对话

• 输入：一个最多包含 n 个正整数的文件，每个数都小于 n，其中 n = $10^7$。没有重复数字。
• 输出：升序排序的列表。
• 约束：1 MB 内存空间，磁盘空间充足，运行时间 10s 以内。

实现概要

1. 将所有位置置为 0。
2. 依次读入整数，在对应的位置上置为 1。
3. 检验每一位，如果等于 1，就输出对应的整数。

习题

1. If memory were not scarce, how would you implement a sort in a language with libraries for representing and sorting sets?

set 集合容器实现了红黑树的平衡二叉检索树的数据结构，它会自动调整二叉树的排列，把元素放到适当的位置。set 容器所包含的元素的值是唯一的，集合中的元素按一定的顺序排列。

2. How would you implement bit vectors using bitwise logical operations (such as and, or and shift)?

3. Run-time efficiency was an important part of the design goal, and the resulting program was efficient enough. Implement the bitmap sort on your system and measure its run time; how does it compare to the system sort and to the sorts in Problem 1? Assume that n is 10,000,000, and that the input file contains 1,000,000 integers.

bitmapsortset

4. If you take Problem 3 seriously, you will face the problem of generating k integers less than n without duplicates. The simplest approach uses the first c positive integers. This extreme data set won’t alter the run time of the bitmap method by much, but it might skew the run time of a system sort. How could you generate a file of k unique random integers between 0 and n-1 in random order? Strive for a short program that is also efficient.

5. The programmer said that he had about a megabyte of free storage, but the code we sketched uses 1.25 megabytes. He was able to scrounge the extra space without much trouble. If the megabyte had been a hard and fast boundary, what would you have recommended? What is the run time of your algorithm?
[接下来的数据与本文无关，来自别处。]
-- ==== Sys2Proof/Machine/RegNames.lean ====
section
/-!
DEFINITION. The spec's register names as addresses (namespace Reg) and its REGISTER.FIELD names as field references
(namespace Fld), from the same register tables as RegTable.lean (R8, R40, R41, R80, R81, R106, R135, R161, R190, R221,
R243, R267, R268, R300, R328, R346, R366, R394, R424, R441, R442, R469, R486, R487, R507, R508, R523, R524, R542).
-/
namespace Sys2Proof.Machine

namespace Reg
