-- ==== Sys2Proof/Machine/WorkState.lean ====
section
/-!
DEFINITION. The state of a leaf's fixed engines beside their registers: landmarks and map, vision, fusion, place search, solver,
power.
-/
namespace Sys2Proof.Machine

/-! ## Landmarks and map (R347 to R366) -/

/-- A landmark entry (Table 13.2); `desc` is its 256-bit descriptor as a little-endian number. -/
structure Lmk where
  x : F32 := 0
  y : F32 := 0
  z : F32 := 0
  obs : Nat := 0
  seen : Nat := 0
  gen : Nat := 0
  flags : Nat := 0
  tile : Nat := 0
  desc : Nat := 0
  deriving DecidableEq, Repr

/-- A keyframe of the window (Table 13.5): its pose as p then q, scalar first. -/
structure Keyframe where
  id : Nat
  node : Nat
  tick : Nat
  pose : List F64
  solved : Bool
  deriving DecidableEq, Repr

/-- A node of the pose graph (Table 13.6). -/
structure GNode where
  kind : Nat
  fixed : Bool
  item : Nat
  pose : List F64
  deriving DecidableEq, Repr

/-- An edge of the pose graph (Table 13.6). -/
structure GEdge where
  a : Nat
  b : Nat
  kind : Nat
  tick : Nat
  dpose : List F64
  info : List F64
  deriving DecidableEq, Repr

/-- A verification candidate (R359): its nodes, its kind and its pairs. -/
structure Cand where
  query : Nat
  node : Nat
  kind : Nat
  n : Nat
  pairs : List Byte
  deriving DecidableEq, Repr

/-- The outcome of a verified candidate (R360): accepted with its rotation and translation, or rejected. -/
inductive Verdict where
  | accept (r : List (List F64)) (t : List F64)
  | reject
  deriving DecidableEq, Repr

/-- The verification of the candidates of a tick: the candidates by number and the outcomes so far. -/
structure Verify where
  tick : Nat
  cands : List (Nat × Cand)
  done : List (Cand × Verdict) := []
  deriving DecidableEq, Repr

/-- The landmarks-and-map block: entries that are not all zero, entries with an uncorrectable word, keyframes oldest first, the
header tick and result words of the keyframe view, the pose graph with its header fields, the verification in progress, whether
an edge calls for a pose-graph solve, and per landmark block how often it has been written. -/
structure MapState where
  lmks : List (Nat × Lmk) := []
  ue : List Nat := []
  kfs : List Keyframe := []
  kfvTick : Nat := 0
  newestKf : Nat := 0
  results : List Nat := []
  nodes : List GNode := []
  edges : List GEdge := []
  graphTick : Nat := 0
  solveTick : Nat := 0
  tcorr : List F64 := [0, 0, 0, 0x3FF0000000000000, 0, 0, 0]
  verify : Option Verify := none
  wantSolve : Bool := false
  vers : List (Nat × Nat) := []
  deriving DecidableEq, Repr

/-! ## Vision engines (R270 to R300) -/

/-- Where a vision job stands in the tick (R273 to R275). -/
inductive JobSt where
  | armed
  | queued
  | running
  | done
  | skipped
  | failed
  | cut
  deriving DecidableEq, Repr

/-- A vision job of the tick: where it stands, and what its results carry (R276). -/
structure VJob where
  st : JobSt
  oldest : Option Nat := none
  desync : Bool := false
  deriving DecidableEq, Repr

/-- The roles of a surface's copies (R278): which copy is CUR, and whether CUR and PREV have ever been completed. -/
structure SurfRun where
  cur : Nat := 0
  curOk : Bool := false
  prevOk : Bool := false
  deriving DecidableEq, Repr

/-- The vision engines: jobs of the tick by engine code times 16 plus index, the queue of each engine, surfaces by engine code
times 16 plus index, and the engines that run no job until the next arming (R298). -/
structure VisState where
  jobs : List (Nat × VJob) := []
  queues : List (Nat × List Nat) := []
  surfs : List (Nat × SurfRun) := []
  held : List Nat := []
  deriving DecidableEq, Repr

/-! ## Fusion unit (R301 to R328) -/

/-- An alignment table (R307), live or cumulative: rotation rows, translation, fx fy cx cy, and k1 k2 k3 p1 p2 ZMIN. -/
structure SenTable where
  rot : List (List F64) := List.replicate 3 (List.replicate 3 0)
  t : List F64 := List.replicate 3 0
  intr : List F64 := List.replicate 4 0
  dist : List F64 := List.replicate 6 0
  deriving DecidableEq, Repr

/-- A live track (Table 11.5); `body` are its nine f32 values, `cls` class and alternative class. -/
structure Track where
  id : Nat
  isNew : Bool := false
  updated : Bool := false
  contested : Bool := false
  coasting : Bool := false
  cls : Nat
  age : Nat := 0
  miss : Nat := 0
  exist : Nat
  support : Nat
  dissent : Nat := 0
  body : List Byte
  oldest : Nat := 0
  deriving DecidableEq, Repr

/-- A projection job of the tick (R304): tokens of its input already projected, records not sent yet, END sent. -/
structure PjRun where
  taken : Nat := 0
  left : List Byte := []
  ended : Bool := false
  deriving DecidableEq, Repr

/-- A committed output of the unit as produced in the tick: the object's bytes, CONTESTED, what it carries, POISON. -/
structure FusOut where
  bytes : List Byte := []
  contested : Bool := false
  carry : Carry := {}
  poison : Bool := false
  deriving DecidableEq, Repr

/-- The fusion unit: live tables and cumulative corrections by sensor index (ten values: rotation, translation, fx fy cx cy),
projection jobs (blind ones from key 8 on), the tick's grid with its minority cells by input, the tick's tracks and the
committed ones by slot, consecutive boundaries of disagreement and of agreement by source, the raw steps decided by tick, T3
and whether the timer has run out, consecutive bad POSE statuses, the active threshold actions, and the committed outputs. -/
structure FusState where
  live : List (Nat × SenTable) := []
  cum : List (Nat × List F64) := []
  pj : List (Nat × PjRun) := []
  grid : Option FusOut := none
  minority : List Nat := []
  trkOut : Option FusOut := none
  work : List (Nat × Track) := []
  trks : List (Nat × Track) := []
  dis : List (Nat × Nat) := []
  agree : List (Nat × Nat) := []
  hist : List (Nat × Nat) := []
  t3 : Option Nat := none
  expired : Bool := false
  locRun : Nat := 0
  active : List Nat := []
  ringReset : Bool := false
  outGrid : CommitOut := {}
  outTrk : CommitOut := {}
  deriving DecidableEq, Repr

/-! ## Mullion engines (R367 to R394) -/

/-- An attached index as its header describes it (Table 14.1): the header's flash address, and the entry points as item and
sketch. -/
structure IxHdr where
  at' : Nat := 0
  c : Nat := 1
  ch0 : Nat := 0
  n : Nat := 0
  nodeOfs : Nat := 0
  descOfs : Nat := 0
  eps : List (Nat × Nat) := []
  deriving DecidableEq, Repr

/-- A side-list entry (R384). -/
structure SideEntry where
  seq : Nat
  insert : Bool
  id : Nat
  tag : Nat := 0
  sketch : Nat := 0
  desc : List Byte := []
  deriving DecidableEq, Repr

/-- An attached index slot: header, side list oldest first, SEQ and NEXT, and whether it is detaching. -/
structure IdxSlot where
  hdr : IxHdr
  side : List SideEntry := []
  seq : Nat := 0
  next : Nat := 0
  detaching : Bool := false
  deriving DecidableEq, Repr

/-- Who sent a query: a host command, or row `row` of source q in a tick, blind or not. -/
inductive QOwner where
  | host (c : HostCmd)
  | row (q tick row : Nat) (blind : Bool)
  deriving DecidableEq, Repr

/-- Where a query stands. -/
inductive QPhase where
  | walk
  | rank
  | scan
  | done
  | invalid
  deriving DecidableEq, Repr

/-- An entry of the candidate queue (R372). -/
structure QEnt where
  key : Nat
  id : Nat
  read : Bool
  deriving DecidableEq, Repr

/-- An admitted query: its owner, record, index slot, the index and the visible side list as they stood at admission, snapshot
S, local count at admission, and the work so far (R371 to R374). -/
structure Query where
  owner : QOwner
  rec' : List Byte
  x : Nat
  ix : IxHdr
  side : List SideEntry
  s : Nat
  start : Nat
  phase : QPhase
  queue : List QEnt := []
  allowed : List (Nat × Nat) := []
  readIds : List Nat := []
  hops : Nat := 0
  reads : Nat := 0
  poison : Bool := false
  hopLimit : Bool := false
  todo : List Nat := []
  scanAt : Nat := 0
  scanDesc : Bool := false
  ranked : List (Nat × Nat) := []
  deriving DecidableEq, Repr

/-- A row that waits for a context (R382, R388). -/
structure WaitRow where
  q : Nat
  tick : Nat
  row : Nat
  blind : Bool
  s : Nat
  rec' : List Byte
  deriving DecidableEq, Repr

/-- A row of a delivery: its oldest capture time, and its result block with its status once it has one. -/
structure DRow where
  capture : Nat := 0
  block : Option (Nat × List Byte) := none
  deriving DecidableEq, Repr

/-- The rows of a source for a tick, to be delivered (R383). -/
structure Deliv where
  q : Nat
  tick : Nat
  blind : Bool
  rows : List DRow
  deriving DecidableEq, Repr

/-- A merge running (R386): its slot, M, N', target header, node and descriptor offsets, pipeline, QLEN and hops. -/
structure MergeRun where
  x : Nat
  m : Nat
  n : Nat
  hdr : Nat
  node : Nat
  desc : Nat
  pipe : Nat
  qlen : Nat
  hops : Nat
  deriving DecidableEq, Repr

/-- A flash write of R391 running, with the status its operands give it. -/
structure FwCmd where
  src : Nat
  dst : Nat
  len : Nat
  deriving DecidableEq, Repr

/-- The search block: index slots, contexts by number (engine times 256 plus place), rows and host commands that wait, deliveries
to come, the side-list command running (insert, slot, address, ID), the merge running and the merge done (slot, M, index), swaps
pending, slots being attached, bad codewords and those logged, the flash write running, and the sequence numbers latched at the
boundary that started the tick. -/
structure SrchState where
  slots : List (Nat × IdxSlot) := []
  ctxs : List (Nat × Query) := []
  rows : List WaitRow := []
  host : List HostCmd := []
  deliv : List Deliv := []
  side : Option (Nat × Nat × Nat × Nat) := none
  merge : Option MergeRun := none
  merged : Option (Nat × Nat × IxHdr) := none
  swap : List Nat := []
  attach : List Nat := []
  bad : List Nat := []
  badLog : List Nat := []
  fw : Option FwCmd := none
  latch : List (Nat × Nat) := []
  deriving DecidableEq, Repr

/-! ## Solver (R395 to R424) -/

/-- Where a solver job stands in the tick: not armed, armed, running, done, abandoned by a reset, armed while the engine was in reset
(no fallback). -/
inductive SolvSt where
  | idle
  | armed
  | running
  | done
  | gone
  | noFallback
  deriving DecidableEq, Repr

/-- The result of a solve (Tables 15.4, 15.5): status, byte 11 of the header, iterations, clamped pivots, costs, body, what it
carries, and what its readers take: a vector (δx, the current-frame pose, δ), rows (P+, keyframe poses, node poses) with their IDs, and
the unobservable parameters. -/
structure SolvRes where
  status : Nat
  flags : Nat := 0
  iters : Nat := 0
  clamps : Nat := 0
  cost0 : F64 := 0
  cost1 : F64 := 0
  body : List Byte := []
  carry : Carry := {}
  vec : List F64 := []
  rows : List (List F64) := []
  ids : List Nat := []
  unobs : List Nat := []
  deriving DecidableEq, Repr

/-- A job: where it stands, EPS_EXP as latched at its start, the result of the tick, the body and the vector of the last committed
result (its warm start), and its committed output. -/
structure SolvJob where
  st : SolvSt := .idle
  eps : Nat := 40
  res : Option SolvRes := none
  prev : List Byte := []
  warm : List F64 := []
  out : CommitOut := {}
  deriving DecidableEq, Repr

/-- A pose-graph solve (R415, R417): the tick it was activated for, its snapshot and its result once it has finished, whether
its due boundary has passed, and whether it has started. -/
structure GraphRun where
  tick : Nat
  nodes : List GNode
  edges : List GEdge
  res : Option SolvRes := none
  late : Bool := false
  started : Bool := false
  deriving DecidableEq, Repr

/-- The solver: jobs by number, the pose-graph solve, requests for the next step 10 and held, the assignment unit (0 not started, 1
running, 2 done), and the peak scratch use in KiB. -/
structure SolvState where
  jobs : List (Nat × SolvJob) := []
  graph : Option GraphRun := none
  req : Bool := false
  held : Bool := false
  asg : Nat := 0
  peak : Nat := 0
  deriving DecidableEq, Repr

/-! ## Power (R443 to R469) -/

/-- The time a throttle reason has been active: local counts of past activity, and the count at which the present one began. -/
structure ThrTime where
  acc : Nat := 0
  since : Option Nat := none
  deriving DecidableEq, Repr

/-- A sleep entry before its commit point: the state it leads to, and the vehicle time in ns and the source of the wake that the
power manager gives itself (R465). -/
structure SleepEntry where
  state : Nat
  wake : Option (Nat × Nat)
  deriving DecidableEq, Repr

/-- The power manager: the AVG_CAP, TJ_LIMIT and COOLANT ceilings; the operating point whose higher set point has been requested with
the local count of the request, and whether the regulator has reported it settled; whether the first evaluation has been made; the
unattributed energies of the last ended ticks, newest first; active times by reason;
the count of the last coolant write; the count of the last change of the stretch level; the crossings beyond their limit with the
count since when; the sleep entry in progress, the wake the sleeping leaf has given itself, and the wake in progress. -/
structure PwrState where
  ceilAvg : Nat := 7
  ceilTj : Nat := 7
  ceilCool : Nat := 7
  want : Option (Nat × Nat) := none
  settled : Bool := false
  evaluated : Bool := false
  unatt : List Nat := []
  thr : List ThrTime := List.replicate 7 {}
  lastCool : Nat := 0
  lastStretch : Nat := 0
  cross : List (Nat × Nat) := []
  skewLogged : List Nat := []
  entry : Option SleepEntry := none
  selfWake : Option (Nat × Nat) := none
  waking : Bool := false
  deriving DecidableEq, Repr

end Sys2Proof.Machine
end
1. 可以考虑分成两类，分别是以 0 和 1 开头的电话号码，这样的话可以将内存需求降低到 100 万字节。
2. 将所有数字分成两组，每组 500 万字节，排序完然后进行归并排序。

6. What would you recommend to the programmer if, instead of saying that each integer could appear at most once, he told you that each integer could appear at most ten times? How would your solution change as a function of the amount of available storage?

7. [R. Weil] The program as sketched has several flaws. The first is that it assumes that no integer appears twice in the input. What happens if one does show up more than once? How could the program be modified to call an error function in that case? What happens when an input integer is less than zero or greater than or equal to n? What if an input is not numeric? What should a program do under those circumstances? What other sanity checks could the program incorporate? Describe small data sets that test the program, including its proper handling of these and other ill-behaved cases.

8. When the programmer faced the problem, all toll-free phone numbers in the United States had the 800 area code. Toll-free codes now include 800, 877 and 888, and the list is growing. How would you sort all of the toll-free numbers using only a megabyte? How can you store a set of toll-free numbers to allow very rapid lookup to determine whether a given toll-free number is available or already taken?

9. One problem with trading more space to use less time is that initializing the space can itself take a great deal of time. Show how to circumvent this problem by designing a technique to initialize an entry of a vector to zero the first time it is accessed. Your scheme should use constant time for initialization and for each vector access, and use extra space proportional to the size of the vector. Because this method reduces initialization time by using even more space, it should be considered only when space is cheap, time is dear and the vector is sparse.

10. Before the days of low-cost overnight deliveries, a store allowed customers to order items over the telephone, which they picked up a few days later. The store’s database used the customer’s telephone number as the primary key for retrieval (customers know their phone numbers and the keys are close to unique). How would you organize the store’s database to allow orders to be inserted and retrieved efficiently?

11. In the early 1980’s Lockheed engineers transmitted daily a dozen drawings from a Computer Aided Design (CAD) system in their Sunnyvale, California, plant to a test station in Santa Cruz. Although the facilities were just 25 miles apart, an automobile courier service took over an hour (due to traffic jams and mountain roads) and cost a hundred dollars per day. Propose alternative data transmission schemes and estimate their cost.

12. Pioneers of human space flight soon realized the need for writing implements that work well in the extreme environment of space. A popular urban legend asserts that the United States National Aeronautics and Space Administration (NASA) solved the problem with a million dollars of research to develop a special pen. According to the legend, how did the Soviets solve the same problem?